ABSTRACT

This volume is designed to amplify the claim that anthropologists have a distinctive perspective on drinking. According to Dwight Heath 1 few anthropologists before the 1970s would set out deliberately to study patterns of thought and action concerning drink. In spite of this lack of concentration on the subject they had nevertheless written a great deal on alcohol. This was because whatever other concerns inspired their ethnographic project they could not avoid taking note of the importance of drinking in the lives of the people they lived among. The record they thus constituted was based on “felicitous by-products of field research”. In consequence, anthropologists have a frankly different focus on alcohol. They do not necessarily treat it as a problem. In effect, Dwight Heath's earlier review of the anthropological literature on alcohol up to 1970 shows the anthropologists bringing their own professional point of view to bear interestingly upon the same materials studied by specialists on alcohol abuse. The research of the latter is inevitably focused upon pathology. Their research on drinking has been instituted precisely because of grave problems; their assumptions and methods are problem-oriented. Dwight Heath argued that the anthropologists' evidence suggests that the medical and sociological research exaggerates the problems.

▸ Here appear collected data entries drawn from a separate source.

-- ==== Sys2Proof/Laws/Memory.lean ====
section
/-! SUPPORT. The payload memory: a read after a write, the canonical form, and the payload of a covered buffer. -/

namespace Sys2Proof.Laws

open Sys2Proof.Machine

/-- A read after a write to the same index gives the byte written. -/
@[simp] theorem memory_read_write_same (m : List Host.Cell) (a : Nat) (b : Byte) :
    Memory.read (Memory.write m a b) a = some b := by
  induction m with
  | nil => simp [Memory.write, Memory.read]
  | cons c m ih =>
    obtain ⟨k, v⟩ := c
    unfold Memory.write
    split
    · simp [Memory.read]
    · split
      · simp [Memory.read]
      · rename_i h1 h2
        simp [Memory.read, Ne.symm h2, ih]

/-- A write leaves every other index alone. -/
theorem memory_read_write_other (m : List Host.Cell) {a i : Nat} (b : Byte) (h : i ≠ a) :
    Memory.read (Memory.write m a b) i = Memory.read m i := by
  induction m with
  | nil => simp [Memory.write, Memory.read, Ne.symm h]
  | cons c m ih =>
    obtain ⟨k, v⟩ := c
    unfold Memory.write
    split
    · simp [Memory.read, Ne.symm h]
    · split
      · rename_i h1 h2
        subst h2
        simp [Memory.read, Ne.symm h]
      · simp [Memory.read, ih]

/-- The canonical form says that the indices are strictly rising. -/
theorem memory_wf_iff (m : List Host.Cell) : Memory.wf m = true ↔ (m.map Prod.fst).IsChain (· < ·) := by
  induction m with
  | nil => simp [Memory.wf]
  | cons c m ih =>
    obtain ⟨a, x⟩ := c
    cases m with
    | nil => simp [Memory.wf]
    | cons d m =>
      obtain ⟨b, y⟩ := d
      simp only [Memory.wf, Bool.and_eq_true, decide_eq_true_eq, ih]
      simp

/-- A write to a well-formed memory starts at the old first index or at the index written. -/
theorem memory_write_head (k : Nat) (v : Byte) (m : List Host.Cell) (a : Nat) (b : Byte) :
    ∃ y r, Memory.write ((k, v) :: m) a b = (min a k, y) :: r := by
  unfold Memory.write
  split
  · exact ⟨b, (k, v) :: m, by simp; omega⟩
  · split
    · exact ⟨b, m, by simp; omega⟩
    · exact ⟨v, Memory.write m a b, by simp; omega⟩

/-- A write keeps the canonical form. -/
theorem memory_write_wf (m : List Host.Cell) (a : Nat) (b : Byte) (h : Memory.wf m = true) :
    Memory.wf (Memory.write m a b) = true := by
  induction m with
  | nil => rfl
  | cons c m ih =>
    obtain ⟨k, v⟩ := c
    have htail : Memory.wf m = true := by
      cases m with
      | nil => rfl
      | cons d m => obtain ⟨j, y⟩ := d; simp [Memory.wf] at h; exact h.2
    unfold Memory.write
    split
    · rename_i hlt
      simpa [Memory.wf, hlt] using h
    · split
      · rename_i _ heq
        subst heq
        cases m with
        | nil => rfl
        | cons d m => obtain ⟨j, y⟩ := d; simpa [Memory.wf] using h
      · rename_i hnlt hne
        have ih' := ih htail
        cases m with
        | nil => simp [Memory.write, Memory.wf]; omega
        | cons d m =>
          obtain ⟨j, y⟩ := d
          obtain ⟨z, r, hw⟩ := memory_write_head j y m a b
          rw [hw] at ih' ⊢
          simp only [Memory.wf, Bool.and_eq_true, decide_eq_true_eq] at h ⊢
          exact ⟨by omega, ih'⟩

/-- The empty memory, which reset, `INIT` and `FRM.CLR` leave, is canonical. -/
@[simp] theorem memory_wf_nil : Memory.wf [] = true := rfl

/-- `PBUF` is canonical at reset. -/
theorem reset_memory_wf : Memory.wf State.reset.pbuf = true := rfl

/-- Reading the canonical list of consecutive cells from `i` on. -/
theorem memory_read_range' (m : List Host.Cell) (i : Nat) :
    m.map Prod.fst = List.range' i m.length → ∀ j, j < m.length → Memory.read m (i + j) = (m.map Prod.snd)[j]? := by
  induction m generalizing i with
  | nil => intro _ j hj; simp at hj
  | cons c m ih =>
    obtain ⟨k, v⟩ := c
    intro h j hj
    simp only [List.map_cons, List.length_cons, List.range'_succ, List.cons.injEq] at h
    obtain ⟨rfl, h2⟩ := h
    cases j with
    | zero => simp [Memory.read]
    | succ j =>
      have := ih (k + 1) h2 j (by simpa using hj)
      simp only [Memory.read]
      rw [if_neg (by omega)]
      simp only [List.map_cons, List.getElem?_cons_succ]
      rw [← this]; congr 1; omega

/-- The bytes of consecutive readable entries. -/
theorem payloadFrom_eq_some (s : State) (bs : List Byte) (i : Nat)
    (h : ∀ j, j < bs.length → s.pbufRead (i + j) = bs[j]?) : s.payloadFrom i bs.length = some bs := by
  induction bs generalizing i with
  | nil => rfl
  | cons b bs ih =>
    have h0 : s.pbufRead i = some b := by simpa using h 0 (by simp)
    have h1 := ih (i + 1) (fun j hj => by
      have := h (j + 1) (by simpa using hj)
      rw [show i + 1 + j = i + (j + 1) by omega, this]; simp)
    simp [State.payloadFrom, h0, h1]

/-- Under the invariant the payload is what the cells of `PBUF` hold, all of it readable. -/
theorem payload_of_inv {s : State} (h : Safety.Inv s) : s.payload = some (s.pbuf.map Prod.snd) := by
  have hlen : s.pbuf.length = s.pcnt.toNat := by simpa using congrArg List.length h.2.1
  have hr : s.pbuf.map Prod.fst = List.range' 0 s.pbuf.length := by rw [h.2.1, hlen, List.range_eq_range']
  have hread := memory_read_range' s.pbuf 0 hr
  have := payloadFrom_eq_some s (s.pbuf.map Prod.snd) 0 (fun j hj => by
    have hj' : j < s.pbuf.length := by simpa using hj
    have hb := h.1
    have hrd := hread j hj'
    simp only [Nat.zero_add] at hrd ⊢
    rw [State.pbufRead, if_pos ⟨by omega, by omega⟩, hrd])
  rw [State.payload, ← hlen]
  simpa using this

/-- Under the invariant the payload is as long as `PCNT` says. -/
theorem payload_length_of_inv {s : State} (h : Safety.Inv s) : (s.pbuf.map Prod.snd).length = s.pcnt.toNat := by
  simpa using congrArg List.length h.2.1

end Sys2Proof.Laws
end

In concentrating on the excess and abuse of alcohol, they are tending to express a strong bias of western culture and one which Joseph Gusfield has shown 2 to be particularly entrenched in America. From the wider comparative standpoint of anthropology, “problem drinking” is very rare and alcoholism seems to be “virtually absent even in many societies where drunkenness is frequent, highly esteemed and actively sought”. 3 Even in the United States where there is so much concern about alcohol abuse, the most pessimistic estimate is that alcohol-related troubles afflict fewer than 10 percent of those who drink.